Prometheus Metrics
SwarmLLM exposes a Prometheus-compatible metrics endpoint at GET /metrics. No authentication required (standard convention for metrics endpoints).
Available Metrics
Core Metrics
| Metric | Type | Description |
|---|---|---|
swarmllm_peers_connected | gauge | Number of connected peers |
swarmllm_inference_requests_total | counter | Total inference requests processed |
swarmllm_credits_balance | gauge | Current credit balance |
swarmllm_shards_hosted | gauge | Number of locally hosted shards |
swarmllm_inference_latency_seconds | histogram | Inference request latency |
Channel Metrics
Internal channel health metrics for monitoring backpressure:
| Metric | Type | Description |
|---|---|---|
swarmllm_channel_capacity{channel="..."} | gauge | Channel buffer capacity |
swarmllm_channel_sent_total{channel="..."} | counter | Messages sent through channel |
swarmllm_channel_dropped_total{channel="..."} | counter | Messages dropped due to backpressure |
Histogram Buckets
The latency histogram uses these bucket boundaries (in seconds):
0.01, 0.05, 0.1, 0.25, 0.5, 1.0, 2.5, 5.0, 10.0, +Inf
Scraping Configuration
Add to your prometheus.yml:
scrape_configs:
- job_name: "swarmllm"
static_configs:
- targets: ["localhost:8800"]
Example Queries
# Request rate (requests per second over 5 minutes)

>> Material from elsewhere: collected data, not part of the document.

/-! ### The angle unit -/

/-- A forward count pays off debt, or moves p on, or wraps p with a head advance: the cycle number counts, Tc takes the
cycle timer where there is a reference, and the ring's head steps back (R4, R5, R9, R10, R24). Before the constants are
written only the sampled levels change (R1). A count that
pays off debt crosses nothing: but for the angle unit and the gum circuit's answer to a machine that starts to turn,
nothing changes (R45, R89). A count without debt passes the
angles above the old θ up to the new one, and at the wrap those to the end of the cycle, then takes the head advance, then
angle 0 (R8, R44). The sampled levels move by one transition, the one in which QA leads QB under NORMAL and the reverse one
under INVERTED (R4). At a head advance every record moves one position toward the exit, the one at P−1 leaves with its notice,
position 0 is a gap, the trim age counts, and in every slot of the evaluated set the crossing marks clear and the cycle leads
follow the lead scale, while a slot that leaves the set loses its stations' state (R12, R24, R43, R44, R47, R83).
The order of the motion change and the count is the model's reading (log 22), and open where a fired GUM window stands during
a prime (log 5). The order of head advance and contribution (log 40), an angle 0 crossed first at a head advance (log 39) and
NORMAL before the constants (log 19) are the model's. -/
def Obligations.ForwardCountMovesAngle : Prop :=
  (∀ s : State, s.heldInReset = false → ∃ t, exec .forwardCount s = .next t ∧ SameSetup s t ∧
    match s.constants with
    | none => t = { s with angle := { s.angle with qa := !s.angle.qb, qb := s.angle.qa } }
    | some c =>
      let q := levelsAfter (decide (c.direction = .normal)) s.angle.qa s.angle.qb
      let a := { s.angle with qa := q.1, qb := q.2, haltTimer := 0, lastCount := some .forward }
      if 0 < s.angle.debt then t.angle = { a with debt := s.angle.debt - 1 } ∧ t.ring.head = s.ring.head
      else if s.angle.p + 1 < c.e then t.angle = { a with p := s.angle.p + 1 } ∧ t.ring.head = s.ring.head
      else
        t.angle = { a with
          p := 0, cycle := s.angle.cycle + 1
          tc := if s.angle.hasReference then s.angle.cycleTimer else s.angle.tc
          cycleTimer := 0, hasReference := true }
        ∧ t.ring.head = s.ring.head - 1)
  ∧ (∀ (c : Constants) (s : State), s.heldInReset = false → s.constants = some c → 0 < s.angle.debt →
    s.gum.state ≠ .priming → ∃ t, exec .forwardCount s = .next t
      ∧ t = { s with
          angle := t.angle
          gum := { s.gum with standbyTimer := if s.motion = .halted then 0 else s.gum.standbyTimer } })
  ∧ (∀ (c : Constants) (s : State), s.heldInReset = false → s.constants = some c → s.angle.debt = 0 →
      let q := levelsAfter (decide (c.direction = .normal)) s.angle.qa s.angle.qb
      let u : State := { s with
        angle := { s.angle with qa := q.1, qb := q.2, haltTimer := 0, lastCount := some .forward } }
      let moved (u : State) : State :=
        if s.angle.p + 1 < c.e then
          State.passAngles (s.theta + 1) ((s.angle.p + 1) * 65536 / c.e)
            { u with angle := { u.angle with p := s.angle.p + 1 } }
        else
          let h := (u.passAngles (s.theta + 1) 65535).headAdvance
          State.passAngles 0 0 { h with angle := { h.angle with p := 0 } }
      (s.motion ≠ .halted → exec .forwardCount s = .next (moved u))
      ∧ (s.motion = .halted → s.gum.state ≠ .priming →
        exec .forwardCount s = .next (moved { u with gum := { s.gum with standbyTimer := 0 } }))
      ∧ (s.motion = .halted → s.gum.state = .priming → s.firedGum = [] →
        exec .forwardCount s = .next (moved u.gumLeavesHalt))
      ∧ (s.motion = .halted → s.gum.state = .priming → s.firedGum ≠ [] →
        let v : State := { u with choice := s.choice + 1 }
        exec .forwardCount s = .next (moved v.gumLeavesHalt) ∨ exec .forwardCount s = .next (moved v).gumLeavesHalt))
  ∧ ∀ (c : Constants) (s : State), s.constants = some c → 4 ≤ c.p → c.p ≤ 64 →
    let t := s.headAdvance
    t.presentAt 0 = none ∧ (∀ k : Fin 64, k.val + 1 < c.p → t.presentAt (k + 1) = s.presentAt k)
    ∧ (∀ k : Fin 64, k.val + 1 = c.p →
        t.notices = s.notices.filter fun n => (s.presentAt k).all fun b => n.seq ≠ b.seq)
    ∧ t.registration = { s.registration with
        age := if 0 < s.registration.contributions then min 255 (s.registration.age + 1) else s.registration.age }
    ∧ LeftSetsCleared t
    ∧ ∀ (k : Fin 4) (i : Fin 16), (s.active = some k → t.evaluated k = true)
      ∧ (t.evaluated k = true → t.station k i = { s.station k i with
          onMark := false, offMark := false
          lead := match s.entry k i with
            | some e => if e.kind.isOutput = true ∧ t.motion = .running
                then min 16384 (e.leadUs * 65536 / t.angle.tc) else 0
            | none => 0 })

/-- A backward count moves p back, or adds to the debt at p = 0; a debt that would exceed E becomes 0 (R6). It passes no
angle (R45): but for a loss of track, nothing changes but the angle unit and the gum circuit's answer to a machine that
starts to turn, which sets the standby timer to 0 and aborts a prime (R89, R96). The sampled levels move by one transition,
the one in which QB leads QA under NORMAL and the other under INVERTED (R4); NORMAL before the constants is the model's choice
(log 19). -/
def Obligations.BackwardCountMovesAngle : Prop :=
  ∀ s : State, s.heldInReset = false → ∃ t, exec .backwardCount s = .next t ∧ SameSetup s t
    ∧ t.ring.head = s.ring.head ∧
    match s.constants with
    | none => t = { s with angle := { s.angle with qa := s.angle.qb, qb := !s.angle.qa } }
    | some c =>
      let q := levelsAfter (decide (c.direction = .inverted)) s.angle.qa s.angle.qb
      let a := { s.angle with qa := q.1, qb := q.2, haltTimer := 0, lastCount := some .backward }
      (if s.angle.debt = 0 ∧ 0 < s.angle.p then t.angle = { a with p := s.angle.p - 1 }
        else if s.angle.debt + 1 ≤ c.e then t.angle = { a with debt := s.angle.debt + 1 }
        else t.angle = { a with debt := 0 })
      ∧ ((s.angle.debt = 0 ∧ 0 < s.angle.p) ∨ s.angle.debt + 1 ≤ c.e →
        (s.motion ≠ .halted → t = { s with angle := t.angle })
        ∧ (s.motion = .halted → s.gum.state ≠ .priming →
            t = { s with angle := t.angle, gum := { s.gum with standbyTimer := 0 } })
        ∧ (s.motion = .halted → s.gum.state = .priming → s.firedGum = [] →
            t = { s with
              angle := t.angle, stations := t.stations
              gum := { state := .standby, standbyTimer := 0, primeTimer := none }
              line := { s.line with events := addBit s.line.events LineEvent.primeAborted.bit } }
            ∧ ∀ (k : Fin 4) (i : Fin 16), s.evaluated k = true → t.station k i = s.station k i))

rate(swarmllm_inference_requests_total[5m])
# P50 latency
histogram_quantile(0.50, rate(swarmllm_inference_latency_seconds_bucket[5m]))
# P99 latency
histogram_quantile(0.99, rate(swarmllm_inference_latency_seconds_bucket[5m]))
# Average latency
rate(swarmllm_inference_latency_seconds_sum[5m]) / rate(swarmllm_inference_latency_seconds_count[5m])
Health Check
GET /health/ready
Readiness probe returning subsystem status. Returns 200 when ready, 503 otherwise. No auth required.
{
"ready": true,
"subsystems": {
"network": true,
"inference_router": true,
"api_server": true,
...
}
}